Task to complete ▸
Among the lines below, copy exactly those from the one with "f v i j).net = d.net := rfl" through the one with "f v i j).mctl = d.mctl := rfl", counting both ends.
*** Opening Data for analysis ***
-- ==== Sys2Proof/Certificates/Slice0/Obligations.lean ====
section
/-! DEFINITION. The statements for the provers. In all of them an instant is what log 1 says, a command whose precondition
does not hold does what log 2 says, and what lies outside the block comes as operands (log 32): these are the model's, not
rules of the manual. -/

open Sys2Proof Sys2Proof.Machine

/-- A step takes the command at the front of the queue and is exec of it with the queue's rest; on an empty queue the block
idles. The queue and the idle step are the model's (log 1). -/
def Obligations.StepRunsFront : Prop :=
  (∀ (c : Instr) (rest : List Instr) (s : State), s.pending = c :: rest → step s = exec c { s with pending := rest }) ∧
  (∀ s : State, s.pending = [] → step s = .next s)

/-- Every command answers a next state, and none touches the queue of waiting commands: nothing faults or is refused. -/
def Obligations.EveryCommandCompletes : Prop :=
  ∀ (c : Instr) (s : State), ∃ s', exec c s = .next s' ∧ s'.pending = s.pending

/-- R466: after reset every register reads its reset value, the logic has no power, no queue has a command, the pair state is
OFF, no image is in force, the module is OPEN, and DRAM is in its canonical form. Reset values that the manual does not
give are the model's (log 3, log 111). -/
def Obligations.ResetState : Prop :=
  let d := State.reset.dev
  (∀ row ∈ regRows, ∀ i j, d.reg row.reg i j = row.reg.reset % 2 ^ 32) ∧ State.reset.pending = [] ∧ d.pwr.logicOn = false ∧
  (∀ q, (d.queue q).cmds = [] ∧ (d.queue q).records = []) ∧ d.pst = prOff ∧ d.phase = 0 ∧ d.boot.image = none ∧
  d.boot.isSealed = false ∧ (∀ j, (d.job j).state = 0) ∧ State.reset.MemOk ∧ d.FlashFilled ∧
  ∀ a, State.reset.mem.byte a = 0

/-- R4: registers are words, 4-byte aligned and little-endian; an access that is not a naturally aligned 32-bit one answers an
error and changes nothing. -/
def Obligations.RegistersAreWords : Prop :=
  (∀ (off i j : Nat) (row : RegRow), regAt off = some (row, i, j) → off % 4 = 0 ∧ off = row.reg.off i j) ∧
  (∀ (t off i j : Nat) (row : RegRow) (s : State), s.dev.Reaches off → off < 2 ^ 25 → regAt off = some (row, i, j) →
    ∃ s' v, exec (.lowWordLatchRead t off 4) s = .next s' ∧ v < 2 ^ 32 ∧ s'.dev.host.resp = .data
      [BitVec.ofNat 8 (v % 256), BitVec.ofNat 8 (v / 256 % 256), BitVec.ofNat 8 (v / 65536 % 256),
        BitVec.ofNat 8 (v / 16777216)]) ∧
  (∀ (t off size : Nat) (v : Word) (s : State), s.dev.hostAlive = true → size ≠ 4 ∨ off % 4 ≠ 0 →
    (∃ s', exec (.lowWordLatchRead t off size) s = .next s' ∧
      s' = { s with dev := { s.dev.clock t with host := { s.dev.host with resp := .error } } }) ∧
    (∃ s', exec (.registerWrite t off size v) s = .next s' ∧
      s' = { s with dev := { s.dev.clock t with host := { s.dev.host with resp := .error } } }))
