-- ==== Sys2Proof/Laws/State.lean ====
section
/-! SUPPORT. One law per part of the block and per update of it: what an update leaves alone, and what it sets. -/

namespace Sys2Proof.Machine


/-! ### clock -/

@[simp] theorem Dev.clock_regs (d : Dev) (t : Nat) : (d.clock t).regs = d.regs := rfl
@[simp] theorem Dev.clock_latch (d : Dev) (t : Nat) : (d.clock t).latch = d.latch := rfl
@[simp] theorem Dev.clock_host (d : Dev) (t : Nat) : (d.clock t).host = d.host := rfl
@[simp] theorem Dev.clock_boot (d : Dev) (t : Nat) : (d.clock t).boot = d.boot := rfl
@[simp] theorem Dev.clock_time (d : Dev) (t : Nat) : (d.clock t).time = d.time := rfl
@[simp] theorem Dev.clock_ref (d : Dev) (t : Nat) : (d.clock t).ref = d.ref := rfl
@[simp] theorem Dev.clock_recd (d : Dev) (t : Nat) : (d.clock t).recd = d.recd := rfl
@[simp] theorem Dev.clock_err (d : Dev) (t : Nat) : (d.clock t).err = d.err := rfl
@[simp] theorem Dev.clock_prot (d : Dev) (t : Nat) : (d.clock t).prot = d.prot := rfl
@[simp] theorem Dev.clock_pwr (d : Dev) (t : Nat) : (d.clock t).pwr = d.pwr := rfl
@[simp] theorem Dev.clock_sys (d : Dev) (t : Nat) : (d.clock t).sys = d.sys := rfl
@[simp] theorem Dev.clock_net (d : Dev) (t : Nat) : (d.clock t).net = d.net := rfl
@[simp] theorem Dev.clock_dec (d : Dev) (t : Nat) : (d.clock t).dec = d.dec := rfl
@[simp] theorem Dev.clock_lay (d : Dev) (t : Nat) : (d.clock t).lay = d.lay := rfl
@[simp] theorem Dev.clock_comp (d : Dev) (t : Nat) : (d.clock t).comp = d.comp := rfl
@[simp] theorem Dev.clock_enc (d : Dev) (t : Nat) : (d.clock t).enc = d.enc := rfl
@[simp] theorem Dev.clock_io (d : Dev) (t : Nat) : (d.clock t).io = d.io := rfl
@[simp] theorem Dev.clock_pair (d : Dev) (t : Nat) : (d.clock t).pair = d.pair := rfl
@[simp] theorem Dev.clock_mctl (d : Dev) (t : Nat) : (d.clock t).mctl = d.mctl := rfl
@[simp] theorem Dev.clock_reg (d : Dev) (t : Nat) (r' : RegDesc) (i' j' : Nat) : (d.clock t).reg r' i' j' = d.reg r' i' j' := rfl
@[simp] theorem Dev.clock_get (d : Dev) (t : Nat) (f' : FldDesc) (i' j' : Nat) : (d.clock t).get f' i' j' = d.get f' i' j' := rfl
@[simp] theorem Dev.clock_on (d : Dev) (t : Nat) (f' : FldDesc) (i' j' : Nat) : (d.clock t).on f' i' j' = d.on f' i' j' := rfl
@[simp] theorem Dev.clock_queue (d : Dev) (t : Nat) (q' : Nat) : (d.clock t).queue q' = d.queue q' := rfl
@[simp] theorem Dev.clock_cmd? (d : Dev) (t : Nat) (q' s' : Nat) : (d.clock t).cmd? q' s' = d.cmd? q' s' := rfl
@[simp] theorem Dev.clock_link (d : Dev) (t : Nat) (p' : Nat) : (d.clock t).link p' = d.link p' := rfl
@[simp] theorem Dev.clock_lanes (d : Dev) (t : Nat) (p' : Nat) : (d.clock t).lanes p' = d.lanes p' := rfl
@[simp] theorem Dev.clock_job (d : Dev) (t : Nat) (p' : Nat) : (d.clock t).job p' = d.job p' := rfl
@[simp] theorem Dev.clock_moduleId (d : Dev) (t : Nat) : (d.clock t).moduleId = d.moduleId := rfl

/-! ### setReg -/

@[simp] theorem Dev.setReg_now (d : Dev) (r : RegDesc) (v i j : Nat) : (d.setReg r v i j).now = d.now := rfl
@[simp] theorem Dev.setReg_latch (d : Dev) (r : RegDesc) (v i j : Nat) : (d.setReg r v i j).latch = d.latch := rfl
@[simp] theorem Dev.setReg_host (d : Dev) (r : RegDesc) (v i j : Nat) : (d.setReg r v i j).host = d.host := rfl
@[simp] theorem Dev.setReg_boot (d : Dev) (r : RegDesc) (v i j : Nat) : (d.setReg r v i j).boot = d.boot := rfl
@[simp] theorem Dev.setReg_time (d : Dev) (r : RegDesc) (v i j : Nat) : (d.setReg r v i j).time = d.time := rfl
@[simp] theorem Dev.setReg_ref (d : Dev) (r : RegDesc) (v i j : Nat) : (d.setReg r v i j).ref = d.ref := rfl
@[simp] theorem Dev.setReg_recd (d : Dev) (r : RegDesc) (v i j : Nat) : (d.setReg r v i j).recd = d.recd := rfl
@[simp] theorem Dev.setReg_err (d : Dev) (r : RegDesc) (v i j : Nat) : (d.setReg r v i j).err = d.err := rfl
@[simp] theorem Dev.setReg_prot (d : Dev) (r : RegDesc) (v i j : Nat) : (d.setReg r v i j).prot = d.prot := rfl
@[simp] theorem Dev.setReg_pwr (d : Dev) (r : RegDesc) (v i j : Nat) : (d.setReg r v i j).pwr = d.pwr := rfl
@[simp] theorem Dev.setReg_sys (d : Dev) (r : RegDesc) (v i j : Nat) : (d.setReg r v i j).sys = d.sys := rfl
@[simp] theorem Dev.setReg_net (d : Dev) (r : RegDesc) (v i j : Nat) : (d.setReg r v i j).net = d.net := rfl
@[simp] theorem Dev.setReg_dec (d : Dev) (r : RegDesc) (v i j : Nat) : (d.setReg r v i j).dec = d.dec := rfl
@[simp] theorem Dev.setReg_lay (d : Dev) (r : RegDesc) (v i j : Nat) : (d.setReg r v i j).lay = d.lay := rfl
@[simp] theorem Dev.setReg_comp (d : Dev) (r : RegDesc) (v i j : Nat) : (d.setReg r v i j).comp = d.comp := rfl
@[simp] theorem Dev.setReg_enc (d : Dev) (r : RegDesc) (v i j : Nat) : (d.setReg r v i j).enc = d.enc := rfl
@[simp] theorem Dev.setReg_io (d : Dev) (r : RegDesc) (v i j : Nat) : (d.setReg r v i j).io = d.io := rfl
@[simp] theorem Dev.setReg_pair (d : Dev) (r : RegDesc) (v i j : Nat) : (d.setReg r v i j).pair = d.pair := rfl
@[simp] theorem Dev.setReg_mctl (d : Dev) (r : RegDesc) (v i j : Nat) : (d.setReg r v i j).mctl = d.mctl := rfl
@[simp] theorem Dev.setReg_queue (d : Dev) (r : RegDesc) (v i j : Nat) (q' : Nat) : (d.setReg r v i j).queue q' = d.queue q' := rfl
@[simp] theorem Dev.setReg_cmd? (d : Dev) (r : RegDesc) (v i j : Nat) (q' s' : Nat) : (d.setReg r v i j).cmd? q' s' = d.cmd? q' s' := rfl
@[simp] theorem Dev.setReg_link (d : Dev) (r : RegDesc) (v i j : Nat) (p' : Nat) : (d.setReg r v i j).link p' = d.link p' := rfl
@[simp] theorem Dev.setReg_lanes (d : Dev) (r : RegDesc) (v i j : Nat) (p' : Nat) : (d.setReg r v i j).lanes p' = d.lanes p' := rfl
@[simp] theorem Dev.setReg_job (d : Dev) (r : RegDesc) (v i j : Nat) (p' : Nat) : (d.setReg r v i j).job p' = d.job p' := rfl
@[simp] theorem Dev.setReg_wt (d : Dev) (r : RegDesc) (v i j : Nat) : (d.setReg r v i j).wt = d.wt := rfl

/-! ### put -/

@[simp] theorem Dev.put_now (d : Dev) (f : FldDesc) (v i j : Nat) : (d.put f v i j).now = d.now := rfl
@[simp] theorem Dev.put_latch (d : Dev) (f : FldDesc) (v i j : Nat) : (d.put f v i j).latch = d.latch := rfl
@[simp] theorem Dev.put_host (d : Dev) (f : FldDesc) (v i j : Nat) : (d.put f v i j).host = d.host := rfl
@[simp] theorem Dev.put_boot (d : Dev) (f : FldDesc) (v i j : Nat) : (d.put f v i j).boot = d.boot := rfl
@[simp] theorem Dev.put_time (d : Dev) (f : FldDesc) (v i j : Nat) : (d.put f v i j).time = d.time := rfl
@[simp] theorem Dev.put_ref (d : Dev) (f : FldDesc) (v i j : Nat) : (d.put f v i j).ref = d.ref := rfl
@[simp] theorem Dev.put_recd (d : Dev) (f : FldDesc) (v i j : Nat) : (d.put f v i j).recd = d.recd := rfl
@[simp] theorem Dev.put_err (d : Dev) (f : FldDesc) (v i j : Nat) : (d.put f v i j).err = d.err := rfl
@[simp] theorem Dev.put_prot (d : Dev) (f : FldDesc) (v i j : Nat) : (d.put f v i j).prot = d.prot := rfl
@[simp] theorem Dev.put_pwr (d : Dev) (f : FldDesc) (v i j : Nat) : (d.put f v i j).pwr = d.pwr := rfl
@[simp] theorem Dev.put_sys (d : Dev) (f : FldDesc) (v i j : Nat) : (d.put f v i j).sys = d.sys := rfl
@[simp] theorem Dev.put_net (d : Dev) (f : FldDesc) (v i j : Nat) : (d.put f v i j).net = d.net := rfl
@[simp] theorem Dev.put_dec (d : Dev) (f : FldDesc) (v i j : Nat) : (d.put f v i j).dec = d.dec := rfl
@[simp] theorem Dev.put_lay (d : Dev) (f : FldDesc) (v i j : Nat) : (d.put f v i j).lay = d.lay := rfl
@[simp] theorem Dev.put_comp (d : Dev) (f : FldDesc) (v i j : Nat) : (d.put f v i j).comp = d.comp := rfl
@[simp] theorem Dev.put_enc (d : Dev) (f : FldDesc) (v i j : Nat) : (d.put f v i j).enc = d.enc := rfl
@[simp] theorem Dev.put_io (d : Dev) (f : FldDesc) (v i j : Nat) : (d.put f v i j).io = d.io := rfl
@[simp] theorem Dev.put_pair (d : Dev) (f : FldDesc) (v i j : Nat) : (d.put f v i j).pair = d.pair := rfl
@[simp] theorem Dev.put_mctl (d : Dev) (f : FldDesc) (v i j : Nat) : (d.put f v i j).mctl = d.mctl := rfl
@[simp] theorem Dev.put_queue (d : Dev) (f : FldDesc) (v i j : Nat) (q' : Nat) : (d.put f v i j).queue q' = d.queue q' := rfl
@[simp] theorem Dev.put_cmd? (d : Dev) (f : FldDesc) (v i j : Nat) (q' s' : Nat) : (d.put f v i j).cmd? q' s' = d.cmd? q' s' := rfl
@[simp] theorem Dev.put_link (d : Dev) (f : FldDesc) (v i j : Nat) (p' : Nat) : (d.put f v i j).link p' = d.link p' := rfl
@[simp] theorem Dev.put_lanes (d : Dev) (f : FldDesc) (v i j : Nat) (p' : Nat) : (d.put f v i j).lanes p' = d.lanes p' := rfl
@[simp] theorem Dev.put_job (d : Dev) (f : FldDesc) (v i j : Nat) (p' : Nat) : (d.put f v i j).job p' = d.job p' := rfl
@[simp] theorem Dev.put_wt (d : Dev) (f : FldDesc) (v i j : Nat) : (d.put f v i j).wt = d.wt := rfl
*** Closing Data for analysis ***
Solution below ▸
@[simp] theorem Dev.put_net (d : Dev) (f : FldDesc) (v i j : Nat) : (d.put f v i j).net = d.net := rfl
@[simp] theorem Dev.put_dec (d : Dev) (f : FldDesc) (v i j : Nat) : (d.put f v i j).dec = d.dec := rfl
@[simp] theorem Dev.put_lay (d : Dev) (f : FldDesc) (v i j : Nat) : (d.put f v i j).lay = d.lay := rfl
@[simp] theorem Dev.put_comp (d : Dev) (f : FldDesc) (v i j : Nat) : (d.put f v i j).comp = d.comp := rfl
@[simp] theorem Dev.put_enc (d : Dev) (f : FldDesc) (v i j : Nat) : (d.put f v i j).enc = d.enc := rfl
@[simp] theorem Dev.put_io (d : Dev) (f : FldDesc) (v i j : Nat) : (d.put f v i j).io = d.io := rfl
@[simp] theorem Dev.put_pair (d : Dev) (f : FldDesc) (v i j : Nat) : (d.put f v i j).pair = d.pair := rfl
@[simp] theorem Dev.put_mctl (d : Dev) (f : FldDesc) (v i j : Nat) : (d.put f v i j).mctl = d.mctl := rfl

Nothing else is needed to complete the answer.